Gifford cautions not to read too much into the disparities at high hit counts, as those disparities can be a result of "many factors."
Gauging COVID-19's risk
In the meantime, there is ongoing work to take the OptiVax design to the next level. "We are working with both academic and commercial collaborators to test OptiVax-derived designs in animal models," Gifford told ZDNet. "If the designs show promise in these models, the next logical step would be clinical trials."
Beyond just drug development, this kind of combinatorial analysis can pay a lot of other dividends. A separate project of the authors is currently underway examining the blood sera of people who have recovered from COVID-19 to gauge how much immunity those individuals developed.
One might wonder, too, if the OptiVax and EvalVax findings reveal anything about the pathogenesis of COVID-19. Is there anything that can be said about the different ancestries' peptide binding rates that reflects upon those populations' response to the disease?
It turns out that Gifford and team have also added that question to their work. They are comparing the patterns of peptide and receptor matches they have found to patterns of COVID-19 severity in patients, accompanied by analysis of healthy control subjects, to do risk analysis of the disease, Gifford told ZDNet.
Vaccine makers should open up
The authors have some choice words for those developing vaccines. Consistent with the warning that Gifford gave ZDNet in email, the concluding section of the published paper notes a big potential problem with many vaccines. They tend to focus a lot on the most notorious protein of the SARS-CoV-2 virus, called the S, or spike, protein. That is because biological analysis suggests the S protein should produce antibodies that are of the neutralizing kind.

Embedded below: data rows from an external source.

/-- Sheaf positions in use on an issue slot: those of sheaves that have not ended. -/
def usedPositions (s : State) (core slot : Nat) : List Nat :=
  (coreBeds s core).flatMap (fun b =>
    (b.2.sheaves.filter (fun w => w.2.place.slot == slot && !sheafEnded w.2)).map (fun w => w.2.place.pos))

/-- Issue slots of a core that take sheaves (R418). -/
def liveSlots (s : State) (core : Nat) : List Nat := (below 4).filter (fun k => !(getCore s core).slotDead.contains k)

/-- Free sheaf positions of an issue slot. -/
def freeOnSlot (s : State) (core slot : Nat) : Nat := 64 - (usedPositions s core slot).length

/-- Free sheaf slots of a core. -/
def freeSheafSlots (s : State) (core : Nat) : Nat := ((liveSlots s core).map (freeOnSlot s core)).foldl (fun n k => n + k) 0

/-- A bank of a plot that no bed owns. -/
def unowned (s : State) (p bank : Nat) : Bool := (mfind (getPlot s p).bankOwner bank).isNone

/-- A bank that is still in the name of a pre-empted bed of a group, whose contents its image holds (R89): it counts as used (R86, R88),
until that group takes it back (DESIGN CHOICE, log 111). -/
def leftBank (s : State) (p bank group : Nat) : Bool :=
  match mfind (getPlot s p).bankOwner bank with
  | some b => (match getBed s b with
    | some x => x.stage == .preempted && x.group == group
    | none => false)
  | none => false

/-- Banks of a plot that the dispatcher may assign: the unowned ones (R88). -/
def freeBanks (s : State) (p : Nat) : List Nat := (below 512).filter (unowned s p)

/-- Two byte ranges, each with a first byte and a length, overlap. -/
def rangesMeet (a b : Nat × Nat) : Bool := a.2 != 0 && b.2 != 0 && decide (a.1 < b.1 + b.2) && decide (b.1 < a.1 + a.2)

/-- The launch's B-store range is free on a core, or its own already (R91). -/
def bstoreFree (s : State) (launch : Nat) (l : Launch) (core : Nat) : Bool :=
  (getCore s core).bsOwn.all (fun k => k == launch || (match getLaunch s k with
    | some x => !rangesMeet (bsRange l) (bsRange x)
    | none => true))

/-- Entries of a launch's pin list: image VA, B-store offset and size. -/
def pinParts (p : BitVec 128) : DWord × Nat × Nat := (BitVec.ofNat 64 p.toNat, bits p.toNat 95 64, bits p.toNat 127 96)

/-- Every pinned image of a launch can be read (R90). -/
def pinsReadable (s : State) (l : Launch) : Bool :=
  l.pins.all (fun p =>
    let x := pinParts p
    (pageStarts x.1 x.2.2).all (fun va => (translateAt s l.asid va false).isSome))

/-- A core qualifies for a bed of a launch, tiers apart (R334). -/
def coreFits (s : State) (launch : Nat) (l : Launch) (core : Nat) : Bool :=
  let r := l.record
  let c := getCore s core
  let here := coreBeds s core
  let plot := plotBeds s (plotOf core)
  let sum := fun (bs : List (Nat × Bed)) hi lo => (bs.map (fun b => bedField s b.2 hi lo)).foldl (fun n k => n + k) 0
  (recField r 355 352).testBit (dieOf core) && !c.margin.quar && decide (plot.length < 4) &&
    decide ((if recField r 105 104 = 2 then recField r 127 112 else 1) ≤ freeSheafSlots s core) &&
    decide (sum here 255 224 + recField r 255 224 ≤ 16384) &&
    decide (banksPerBed r ≤ (freeBanks s (plotOf core)).length) &&
    decide (sum plot 551 544 + recField r 551 544 ≤ 256) &&
    bstoreFree s launch l core &&
    (!r.getLsbD 110 || c.claim.isNone) && (!r.getLsbD 362 || here.all (fun b => b.2.launch != launch))
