/-- The PC group of some threads at an address; one at a breakpoint is in no class. -/
def groupAtPc (s : State) (b w : Nat) (sh : Sheaf) (pc : DWord) (ctl : Mask) (part : Nat) : Group :=
  let f := if sh.handler then handlerFetch s sh.himg pc.toNat else (fetchAt s sh.place.core part (asidOf s b) pc).1
  let c := curAt b w pc ctl f
  { cur := c, got := f, part := part,
    ins := match f with
      | .word x y _ => (match decodeWord x y with
        | .ok i => some i
        | .error _ => none)
      | _ => none,
    cls := if (breakAt sh pc).isSome then 0
      else match f with
        | .word x y _ => issueClass x y
        | _ => 0,
    threads := countLanes c.ctl,
    skip := (lanesOf c.ctl).foldl (fun n i => Nat.max n (lget sh.skip i 0)) 0 }

/-- The addresses at which threads of a sheaf run, each once. -/
def runningPcs (sh : Sheaf) : List DWord :=
  (lanesOf (runMask sh)).foldl (fun l i => if l.contains (lget sh.pcs i 0#64) then l else l ++ [lget sh.pcs i 0#64]) []

/-- The PC groups at an address: one, or two where running launches have changed the code and some threads fetch the old word, others the
new one, free which (R170). -/
def groupsAt (s : State) (b w : Nat) (sh : Sheaf) (pc : DWord) : List Group :=
  let ctl := controlSet sh pc
  let one := groupAtPc s b w sh pc ctl 0
  if s.oldCode.isEmpty then [one]
  else
    let two := groupAtPc s b w sh pc ctl 1
    let m := ctl &&& maskOf (fun i => Config.freeBool (salt s (4100 + i)))
    if one.got = two.got || m == ctl then [one]
    else if m = 0#32 then [two]
    else [groupAtPc s b w sh pc m 0, groupAtPc s b w sh pc (ctl &&& ~~~m) 1]

/-- The PC groups of a sheaf: the handler's own stream in handler mode (R343). -/
def pcGroups (s : State) (b w : Nat) (sh : Sheaf) : List Group :=
  if sh.handler then [groupAtPc s b w sh sh.hpc 0#32 0] else (runningPcs sh).flatMap (groupsAt s b w sh)

/-- The threads at an address wait for their fetch to be served (R351). -/
def fetchPending (s : State) (b w : Nat) (pc : DWord) : Bool :=
  s.hostIf.tickets.any (fun t => t.2 == .fetch b w pc)

/-- Registers of an element of the queue at a scratch address. -/
def queueRegs (s : State) (core a : Nat) : Nat := (queueAt s (plotOf core) a).size / 4

/-- The queue that an instruction pops, with the registers that its first attempt read. -/
def popAddr (c : Cur) (sh : Sheaf) : Option Nat :=
  match decodeWord c.inst0 c.inst1 with
  | .ok (.qpop _ a _) => some (mget sh.g (gidx sh (rn a)) 0#32).toNat
  | _ => none

/-- The element at the head of a queue is reserved by a QPOP whose attempt runs again (R377). -/
def queueReserved (s : State) (p addr : Nat) : Bool :=
  (upFrom (4 * p) 4).any (fun k => (getCore s k).attempts.any (fun a =>
    a.2.op.isNone && a.2.cur.before.any (fun sh => popAddr a.2.cur sh == some addr)))

/-- What came of an engine operation's issue was only to wait for range-lock entries (R127). -/
def waitedLocks (core : Nat) (before : State) (r : Out) : Bool :=
  match r with
  | .next t => mget (getCore t core).perf 13 0#32 != mget (getCore before core).perf 13 0#32
  | _ => false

But the OptiVax test suggests the S protein may not have complete coverage of the population. "Vaccines that only employ the S protein may require additional peptide components for reliable CD4+ T cell activation across the entire population," the authors write. They suggest ways of adding peptides to S-based drugs to enhance coverage.
On a deeper note, Gifford and team urge drug developers to put their designs out in the open to be scrutinized. "The precise designs of most of these vaccines are not public," they note. "We encourage the early publication of vaccine designs to enable collaboration and rapid progress toward safe and effective vaccines for COVID-19."
The OptiVax code and data sets of its peptide predictions are available on Github.